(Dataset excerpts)
-- ==== Sys2Proof/Decode.lean ====
section
/-! DEFINITION. The decoder (spec/30_encoding.md R70 to R78), the encoder (R79), and the opcode table as mask and match. -/

namespace Sys2Proof

/-- The word of a transaction, `W = {rs, rw, db[7:0]}` (R70). -/
def Transaction.pack (t : Transaction) : Word := BitVec.ofBool t.rs ++ BitVec.ofBool t.rw ++ t.db

/-- The transaction a word stands for (R70). -/
def Transaction.unpack (w : Word) : Transaction :=
  { rs := w.getLsbD 9, rw := w.getLsbD 8, db := w.extractLsb' 0 8 }

/-- An instruction-register write, decoded by priority from bit 7 down; the branch order is normative (R73). -/
def decodeIr (db : Byte) : Instr :=
  if db.getLsbD 7 then .setDdramAddr (db.extractLsb' 0 7)
  else if db.getLsbD 6 then .setCgramAddr (db.extractLsb' 0 6)
  else if db.getLsbD 5 then .functionSet (db.getLsbD 4) (db.getLsbD 3) (db.getLsbD 2)
  else if db.getLsbD 4 then .cursorControl (db.getLsbD 3) (db.getLsbD 2)
  else if db.getLsbD 3 then .displayControl (db.getLsbD 2) (db.getLsbD 1) (db.getLsbD 0)
  else if db.getLsbD 2 then .entryModeSet (db.getLsbD 1) (db.getLsbD 0)
  else if db.getLsbD 1 then .returnHome
  else if db.getLsbD 0 then .clear
  else .illegal

/-- The instruction a transaction is (R71). Total: every one of the 1024 words is an instruction (R77). -/
def decode (t : Transaction) : Instr :=
  match t.rs, t.rw with
  | true, true => .readData
  | true, false => .writeData t.db
  | false, true => .readBusy
  | false, false => decodeIr t.db

/-- Why a number is no transaction word. -/
inductive DecodeError where
  /-- it has a bit set above bit 9, and a transaction word has ten bits (R70; log 21) -/
  | widerThanTransaction (w : Nat)
  deriving DecidableEq, Repr

/-- Decoding of any number: one of ten bits is an instruction, a wider one is rejected by name. -/
def decodeWide (w : Nat) : Except DecodeError Instr :=
  if w < 1024 then .ok (decode (Transaction.unpack (BitVec.ofNat 10 w))) else .error (.widerThanTransaction w)

/-- The instruction the decoder reads from a table word: its low `nbits` bits, the higher ones zero. -/
def decodeTableWord (nbits w : Nat) : Option Instr :=
  match decodeWide (w % 2 ^ nbits) with
  | .ok i => some i
  | .error _ => none

/-- A one-bit flag at bit `k` of the data byte. -/
def flagAt (flag : Bool) (k : Nat) : Byte := (BitVec.ofBool flag).setWidth 8 <<< k

/-- The transaction of an instruction, every don't-care bit written as 0 (R79). -/
def encode : Instr → Transaction
  | .readData => { rs := true, rw := true, db := 0x00 }
  | .writeData data => { rs := true, rw := false, db := data }
  | .readBusy => { rs := false, rw := true, db := 0x00 }
  | .setDdramAddr a => { rs := false, rw := false, db := 0x80 ||| a.setWidth 8 }
  | .setCgramAddr a => { rs := false, rw := false, db := 0x40 ||| a.setWidth 8 }
  | .functionSet dl n f =>
    { rs := false, rw := false, db := 0x20 ||| flagAt dl 4 ||| flagAt n 3 ||| flagAt f 2 }
  | .cursorControl sc rl => { rs := false, rw := false, db := 0x10 ||| flagAt sc 3 ||| flagAt rl 2 }
  | .displayControl d c b =>
    { rs := false, rw := false, db := 0x08 ||| flagAt d 2 ||| flagAt c 1 ||| flagAt b 0 }
  | .entryModeSet inc sh => { rs := false, rw := false, db := 0x04 ||| flagAt inc 1 ||| flagAt sh 0 }
  | .returnHome => { rs := false, rw := false, db := 0x02 }
  | .clear => { rs := false, rw := false, db := 0x01 }
  | .illegal => { rs := false, rw := false, db := 0x00 }

/-- The word of an instruction. -/
def encodeWord (i : Instr) : Word := (encode i).pack

/-- A row of spec/opcode_table.json: the word matches when its bits under `mask` are `pattern`. -/
structure OpcodeRow where
  mnemonic : String
  mask : Word
  pattern : Word
  deriving DecidableEq, Repr

/-- Does the word belong to the row? -/
def OpcodeRow.accepts (r : OpcodeRow) (w : Word) : Bool := w &&& r.mask == r.pattern

/-- spec/opcode_table.json, row by row. -/
def opcodeTable : List OpcodeRow :=
  [⟨"READ_DATA", 0x300, 0x300⟩,
   ⟨"WRITE_DATA", 0x300, 0x200⟩,
   ⟨"READ_BUSY", 0x300, 0x100⟩,
   ⟨"SET_DDRAM_ADDR", 0x380, 0x080⟩,
   ⟨"SET_CGRAM_ADDR", 0x3C0, 0x040⟩,
   ⟨"FUNCTION_SET", 0x3E0, 0x020⟩] ++
  [⟨"CURSOR_CONTROL", 0x3F0, 0x010⟩,
   ⟨"DISPLAY_CONTROL", 0x3F8, 0x008⟩,
   ⟨"ENTRY_MODE_SET", 0x3FC, 0x004⟩,
   ⟨"RETURN_HOME", 0x3FE, 0x002⟩,
   ⟨"CLEAR", 0x3FF, 0x001⟩,
   ⟨"ILLEGAL", 0x3FF, 0x000⟩]

/-- The bits of the word that a rule reads for this instruction (R76): every bit but the row's don't-care bits. -/
def careMask : Instr → Word
  | .readData => 0x300
  | .writeData _ => 0x3FF
  | .readBusy => 0x300
  | .setDdramAddr _ => 0x3FF
  | .setCgramAddr _ => 0x3FF
  | .functionSet _ _ _ => 0x3FC
  | .cursorControl _ _ => 0x3FC
  | .displayControl _ _ _ => 0x3FF
  | .entryModeSet _ _ => 0x3FF
  | .returnHome => 0x3FE
  | .clear => 0x3FF
  | .illegal => 0x3FF

end Sys2Proof
end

__How to complete this task__:
Find every line in the records above that holds the word "with", and copy each one.

__Answer section__:
  match t.rs, t.rw with
  match decodeWide (w % 2 ^ nbits) with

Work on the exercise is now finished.